» EXCERPTED DATA:
@[simp] theorem Dev.updHeld_now (d : Dev) (k num : Nat) (f : Held → Held) : (d.updHeld k num f).now = d.now := (rfl)
@[simp] theorem Dev.updHeld_freeSeq (d : Dev) (k num : Nat) (f : Held → Held) : (d.updHeld k num f).freeSeq = d.freeSeq := (rfl)
@[simp] theorem Dev.updHeld_regs (d : Dev) (k num : Nat) (f : Held → Held) : (d.updHeld k num f).regs = d.regs := (rfl)
@[simp] theorem Dev.updHeld_bus (d : Dev) (k num : Nat) (f : Held → Held) : (d.updHeld k num f).bus = d.bus := (rfl)
@[simp] theorem Dev.updHeld_path (d : Dev) (k num : Nat) (f : Held → Held) : (d.updHeld k num f).path = d.path := (rfl)
@[simp] theorem Dev.updHeld_logic (d : Dev) (k num : Nat) (f : Held → Held) : (d.updHeld k num f).logic = d.logic := (rfl)
@[simp] theorem Dev.updHeld_stageNext (d : Dev) (k num : Nat) (f : Held → Held) : (d.updHeld k num f).stageNext = d.stageNext := (rfl)
@[simp] theorem Dev.updHeld_slice (d : Dev) (k num : Nat) (f : Held → Held) : (d.updHeld k num f).slice = d.slice := (rfl)
@[simp] theorem Dev.updHeld_tb (d : Dev) (k num : Nat) (f : Held → Held) : (d.updHeld k num f).tb = d.tb := (rfl)
@[simp] theorem Dev.updHeld_trg (d : Dev) (k num : Nat) (f : Held → Held) : (d.updHeld k num f).trg = d.trg := (rfl)
@[simp] theorem Dev.updHeld_dec (d : Dev) (k num : Nat) (f : Held → Held) : (d.updHeld k num f).dec = d.dec := (rfl)
@[simp] theorem Dev.updHeld_tal (d : Dev) (k num : Nat) (f : Held → Held) : (d.updHeld k num f).tal = d.tal := (rfl)
@[simp] theorem Dev.updHeld_evi (d : Dev) (k num : Nat) (f : Held → Held) : (d.updHeld k num f).evi = d.evi := (rfl)
@[simp] theorem Dev.updHeld_ndl (d : Dev) (k num : Nat) (f : Held → Held) : (d.updHeld k num f).ndl = d.ndl := (rfl)
@[simp] theorem Dev.updHeld_stm (d : Dev) (k num : Nat) (f : Held → Held) : (d.updHeld k num f).stm = d.stm := (rfl)
@[simp] theorem Dev.updHeld_ben (d : Dev) (k num : Nat) (f : Held → Held) : (d.updHeld k num f).ben = d.ben := (rfl)
@[simp] theorem Dev.updHeld_link (d : Dev) (k num : Nat) (f : Held → Held) : (d.updHeld k num f).link = d.link := (rfl)
@[simp] theorem Dev.updHeld_que (d : Dev) (k num : Nat) (f : Held → Held) : (d.updHeld k num f).que = d.que := (rfl)
@[simp] theorem Dev.updHeld_evr (d : Dev) (k num : Nat) (f : Held → Held) : (d.updHeld k num f).evr = d.evr := (rfl)
@[simp] theorem Dev.updHeld_xfe (d : Dev) (k num : Nat) (f : Held → Held) : (d.updHeld k num f).xfe = d.xfe := (rfl)
@[simp] theorem Dev.updHeld_eth (d : Dev) (k num : Nat) (f : Held → Held) : (d.updHeld k num f).eth = d.eth := (rfl)
@[simp] theorem Dev.updHeld_faKey (d : Dev) (k num : Nat) (f : Held → Held) : (d.updHeld k num f).faKey = d.faKey := (rfl)
@[simp] theorem Dev.updHeld_syn (d : Dev) (k num : Nat) (f : Held → Held) : (d.updHeld k num f).syn = d.syn := (rfl)
@[simp] theorem Dev.updHeld_ras (d : Dev) (k num : Nat) (f : Held → Held) : (d.updHeld k num f).ras = d.ras := (rfl)
@[simp] theorem Dev.updHeld_pwr (d : Dev) (k num : Nat) (f : Held → Held) : (d.updHeld k num f).pwr = d.pwr := (rfl)
@[simp] theorem Dev.updHeld_sec (d : Dev) (k num : Nat) (f : Held → Held) : (d.updHeld k num f).sec = d.sec := (rfl)
@[simp] theorem Dev.updHeld_rd (d : Dev) (k num : Nat) (f : Held → Held) (r : Reg) : (d.updHeld k num f).rd r = d.rd r :=
  Dev.rd_congr (Dev.updHeld_regs d k num f) r
@[simp] theorem Dev.updHeld_get (d : Dev) (k num : Nat) (f : Held → Held) (fl : Fld) (m₁ m₂ m₃ : Nat) : (d.updHeld k num f).get fl m₁ m₂ m₃ = d.get fl m₁ m₂ m₃ :=
  Dev.get_congr (Dev.updHeld_regs d k num f) fl m₁ m₂ m₃
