-- ==== Sys2Proof/Laws/IndNeedle.lean ====
section
/-!
SUPPORT. What the operations of Machine/Needle.lean can change: each keeps every property that is closed under changes of its
parts and writes of its register families.
-/
namespace Sys2Proof.Machine

theorem Dev.updNdl_ind {P : Dev → Prop} (hP : Closed P 0x4000 0x0) {d : Dev} {n : Nat} {f : Needle → Needle} (hd0 : P d) :
    P (Dev.updNdl d n f) := by
  unfold Dev.updNdl
  try dsimp only
  repeat' with_reducible first
    | assumption
    | refine hP.ndl (by decide) _ _ (by first | exact Memory.keeps_refl _ | exact Memory.keeps_store (by decide) _ _ _ | exact Memory.keeps_filter (by decide) _ _ | exact Memory.keeps_nil (by decide) _) ?_

theorem Dev.wakeEvent_ind {P : Dev → Prop} (hP : Closed P 0x4000 0x0) {d : Dev} {k : Nat} {e : Nat} (hd0 : P d) :
    P (Dev.wakeEvent d k e) := by
  unfold Dev.wakeEvent
  try dsimp only
  repeat' with_reducible first
    | assumption
    | refine foldl_ind ?_ ?_
    | (intro _; intros; try dsimp only)
    | refine ite_ind ?_ ?_
    | refine Dev.updNdl_ind (hP.mono (by decide) (by decide)) ?_
    | split

theorem Dev.wakeRecord_ind {P : Dev → Prop} (hP : Closed P 0x4000 0x0) {d : Dev} {r : Rec} (hd0 : P d) :
    P (Dev.wakeRecord d r) := by
  unfold Dev.wakeRecord
  try dsimp only
  repeat' with_reducible first
    | assumption
    | refine foldl_ind ?_ ?_
    | (intro _; intros; try dsimp only)
    | refine ite_ind ?_ ?_
    | refine Dev.updNdl_ind (hP.mono (by decide) (by decide)) ?_
    | split

theorem Dev.ndlFault_ind {P : Dev → Prop} (hP : Closed P 0x84000 0xc400000000000000000000000000000000000000000000000) {d : Dev} {n : Nat} {pc : Nat} {code : Nat} {detail : Nat} {shadow : Nat} (hd0 : P d) :
    P (Dev.ndlFault d n pc code detail shadow) := by
  unfold Dev.ndlFault
  try dsimp only
  repeat' with_reducible first
    | assumption
    | (intro _; intros; try dsimp only)
    | refine Dev.put_ind hP (by decide) ?_
    | refine Dev.updNdl_ind (hP.mono (by decide) (by decide)) ?_
    | refine Dev.raise_ind (hP.mono (by decide) (by decide)) ?_
    | split

theorem Dev.replSwitch_ind {P : Dev → Prop} (hP : Closed P 0x84000 0x2900000000000000000000000000000000000000000000000) {d : Dev} {n : Nat} (hd0 : P d) :
    P (Dev.replSwitch d n) := by
  unfold Dev.replSwitch
  try dsimp only
  repeat' with_reducible first
    | assumption
    | (intro _; intros; try dsimp only)
    | refine hP.wrAt (by decide) ?_
    | refine Dev.put_ind hP (by decide) ?_
    | refine Dev.updNdl_ind (hP.mono (by decide) (by decide)) ?_
    | refine Dev.raise_ind (hP.mono (by decide) (by decide)) ?_
    | split

theorem Dev.ndlFaultSwitch_ind {P : Dev → Prop} (hP : Closed P 0x84000 0x2900000000000000000000000000000000000000000000000) {d : Dev} {n : Nat} (hd0 : P d) :
    P (Dev.ndlFaultSwitch d n) := by
  unfold Dev.ndlFaultSwitch
  try dsimp only
  repeat' with_reducible first
    | assumption
    | refine ite_ind ?_ ?_
    | refine Dev.replSwitch_ind (hP.mono (by decide) (by decide)) ?_

theorem Dev.issueFault_ind {P : Dev → Prop} (hP : Closed P 0x84000 0xed00000000000000000000000000000000000000000000000) {d : Dev} {n : Nat} {code : Nat} (hd0 : P d) :
    P (Dev.issueFault d n code) := by
  unfold Dev.issueFault
  try dsimp only
  repeat' with_reducible first
    | assumption
    | refine Dev.ndlFault_ind (hP.mono (by decide) (by decide)) ?_
    | refine Dev.ndlFaultSwitch_ind (hP.mono (by decide) (by decide)) ?_

theorem Dev.retire_ind {P : Dev → Prop} (hP : Closed P 0x4000 0x40000000000000000000000000000000000000000000000000) {d : Dev} {n : Nat} {pc : Nat} {f : Needle → Needle} (hd0 : P d) :
    P (Dev.retire d n pc f) := by
  unfold Dev.retire
  try dsimp only
  repeat' with_reducible first
    | assumption
    | (intro _; intros; try dsimp only)
    | refine Dev.bump_ind hP (by decide) ?_
    | refine Dev.updNdl_ind (hP.mono (by decide) (by decide)) ?_
    | split

theorem Dev.issue_ind {P : Dev → Prop} (hP : Closed P 0x84009 0xed00000000000000000000000000000000000000000000000) {d : Dev} {n op : Nat} {body : W64 → Needle → Dev → Dev}
    (h : P d) (hb : ∀ w x d, P d → P (body w x d)) : P (d.issue n op body) := by
  unfold Dev.issue
  dsimp only
  repeat' with_reducible first
    | assumption
    | refine ite_ind ?_ ?_
    | refine Dev.issueFault_ind (hP.mono (by decide) (by decide)) ?_
    | refine Dev.advanceTo_ind (hP.mono (by decide) (by decide)) ?_
    | refine hb _ _ _ ?_

theorem Dev.internal_ind {P : Dev → Prop} (hP : Closed P 0x4000 0x40000000000000000000000000000000000000000000000000) {d : Dev} {n : Nat} {x : Needle} {f : Needle → Needle} (hd0 : P d) :
    P (Dev.internal d n x f) := by
  unfold Dev.internal
  try dsimp only
  repeat' with_reducible first
    | assumption
    | refine Dev.retire_ind (hP.mono (by decide) (by decide)) ?_

theorem Dev.launch_ind {P : Dev → Prop} (hP : Closed P 0x4000 0x40000000000000000000000000000000000000000000000000) {d : Dev} {n : Nat} {x : Needle} {e : Effect} (hd0 : P d) :
    P (Dev.launch d n x e) := by
  unfold Dev.launch
  try dsimp only
  repeat' with_reducible first
    | assumption
    | (intro _; intros; try dsimp only)
    | refine Dev.retire_ind (hP.mono (by decide) (by decide)) ?_
    | split

theorem Dev.beginWait_ind {P : Dev → Prop} (hP : Closed P 0x4000 0x40000000000000000000000000000000000000000000000000) {d : Dev} {n : Nat} {x : Needle} {k : WaitKind} {limit : Option Nat} {done : Option (Nat × Nat)} (hd0 : P d) :
    P (Dev.beginWait d n x k limit done) := by
  unfold Dev.beginWait
  try dsimp only
  repeat' with_reducible first
    | assumption
    | (intro _; intros; try dsimp only)
    | refine Dev.retire_ind (hP.mono (by decide) (by decide)) ?_
    | split

theorem Dev.needleGoEff_ind {P : Dev → Prop} (hP : Closed P 0x4000 0x0) {n : Nat} {d : Dev} (hd0 : P d) :
    P (Dev.needleGoEff n d) := by
  unfold Dev.needleGoEff
  try dsimp only
  repeat' with_reducible first
    | assumption
    | (intro _; intros; try dsimp only)
    | refine ite_ind ?_ ?_
    | refine Dev.updNdl_ind (hP.mono (by decide) (by decide)) ?_
    | split

theorem Dev.needleStopEff_ind {P : Dev → Prop} (hP : Closed P 0x84000 0x2900000000000000000000000000000000000000000000000) {n : Nat} {d : Dev} (hd0 : P d) :
    P (Dev.needleStopEff n d) := by
  unfold Dev.needleStopEff
  try dsimp only
  repeat' with_reducible first
    | assumption
    | (intro _; intros; try dsimp only)
    | refine ite_ind ?_ ?_
    | refine Dev.updNdl_ind (hP.mono (by decide) (by decide)) ?_
    | refine Dev.raise_ind (hP.mono (by decide) (by decide)) ?_
    | refine Dev.replSwitch_ind (hP.mono (by decide) (by decide)) ?_
    | split

theorem Dev.waitCompleteEff_ind {P : Dev → Prop} (hP : Closed P 0x84009 0x8000000000000000000000000000000000000020000000000000000000000000000000000000000000000000) {n : Nat} {d : Dev} (hd0 : P d) :
    P (Dev.waitCompleteEff n d) := by
  unfold Dev.waitCompleteEff
  try dsimp only
  repeat' with_reducible first
    | assumption
    | (intro _; intros; try dsimp only)
    | refine ite_ind ?_ ?_
    | refine Dev.advanceTo_ind (hP.mono (by decide) (by decide)) ?_
    | refine Dev.updNdl_ind (hP.mono (by decide) (by decide)) ?_
    | refine Dev.count_ind hP (by decide) (by decide) ?_
    | split

theorem Dev.replaceGoEff_ind {P : Dev → Prop} (hP : Closed P 0x84000 0x2900000000000000000000000000000000000000000000000) {n : Nat} {d : Dev} (hd0 : P d) :
    P (Dev.replaceGoEff n d) := by
  unfold Dev.replaceGoEff
  try dsimp only
  repeat' with_reducible first
    | assumption
    | (intro _; intros; try dsimp only)
    | refine ite_ind ?_ ?_
    | refine Dev.put_ind hP (by decide) ?_
    | refine Dev.updNdl_ind (hP.mono (by decide) (by decide)) ?_
    | refine Dev.replSwitch_ind (hP.mono (by decide) (by decide)) ?_
    | split

theorem Dev.replaceCancelEff_ind {P : Dev → Prop} (hP : Closed P 0x0 0x2000000000000000000000000000000000000000000000000) {n : Nat} {d : Dev} (hd0 : P d) :
    P (Dev.replaceCancelEff n d) := by
  unfold Dev.replaceCancelEff
  try dsimp only
  repeat' with_reducible first
    | assumption
    | refine ite_ind ?_ ?_
    | refine Dev.put_ind hP (by decide) ?_

theorem Dev.progWrite_ind {P : Dev → Prop} (hP : Closed P 0x20004000 0x8000000000000000000000000000000000000000010000000000000000000000000000000000000000000000) {d : Dev} {a : Nat} {b : List Byte} (hd0 : P d) :
    P (Dev.progWrite d a b) := by
  unfold Dev.progWrite
  try dsimp only
  repeat' with_reducible first
    | assumption
    | refine foldl_ind ?_ ?_
    | refine foldl_fst ?_ ?_
    | refine foldl_snd ?_ ?_
    | (intro _; intros; try dsimp only)
    | refine ite_ind ?_ ?_
    | refine ite_fst ?_ ?_
    | refine ite_snd ?_ ?_
    | refine Dev.count_ind hP (by decide) (by decide) ?_
    | refine hP.ndl (by decide) _ _ (by first | exact Memory.keeps_refl _ | exact Memory.keeps_store (by decide) _ _ _ | exact Memory.keeps_filter (by decide) _ _ | exact Memory.keeps_nil (by decide) _) ?_
    | split

theorem Dev.progStoreWriteEff_ind {P : Dev → Prop} (hP : Closed P 0x20004000 0x8000000000000000000000000000000000000000010000000000000000000000000000000000000000000000) {ofs : Nat} {data : List Byte} {d : Dev} (hd0 : P d) :
    P (Dev.progStoreWriteEff ofs data d) := by
  unfold Dev.progStoreWriteEff
  try dsimp only
  repeat' with_reducible first
    | assumption
    | refine Dev.progWrite_ind (hP.mono (by decide) (by decide)) ?_

theorem Dev.needleWindowWriteEff_ind {P : Dev → Prop} (hP : Closed P 0x4000 0x8000000000000000000000000000000000000000010000000000000000000000000000000000000000000000) {addr : Nat} {wide : Bool} {v : W64} {d : Dev} (hd0 : P d) :
    P (Dev.needleWindowWriteEff addr wide v d) := by
  unfold Dev.needleWindowWriteEff
  try dsimp only
  repeat' with_reducible first
    | assumption
    | (intro _; intros; try dsimp only)
    | refine ite_ind ?_ ?_
    | refine Dev.count_ind hP (by decide) (by decide) ?_
    | refine Dev.updNdl_ind (hP.mono (by decide) (by decide)) ?_
    | split

end Sys2Proof.Machine
end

» EXERCISE GOAL: Write out the material above exactly, please, from its first line up to and including the line where "d.regs := (rfl)" appears, and stop there.

» SOLUTION TO THIS EXERCISE:
@[simp] theorem Dev.updHeld_now (d : Dev) (k num : Nat) (f : Held → Held) : (d.updHeld k num f).now = d.now := (rfl)
@[simp] theorem Dev.updHeld_freeSeq (d : Dev) (k num : Nat) (f : Held → Held) : (d.updHeld k num f).freeSeq = d.freeSeq := (rfl)
@[simp] theorem Dev.updHeld_regs (d : Dev) (k num : Nat) (f : Held → Held) : (d.updHeld k num f).regs = d.regs := (rfl)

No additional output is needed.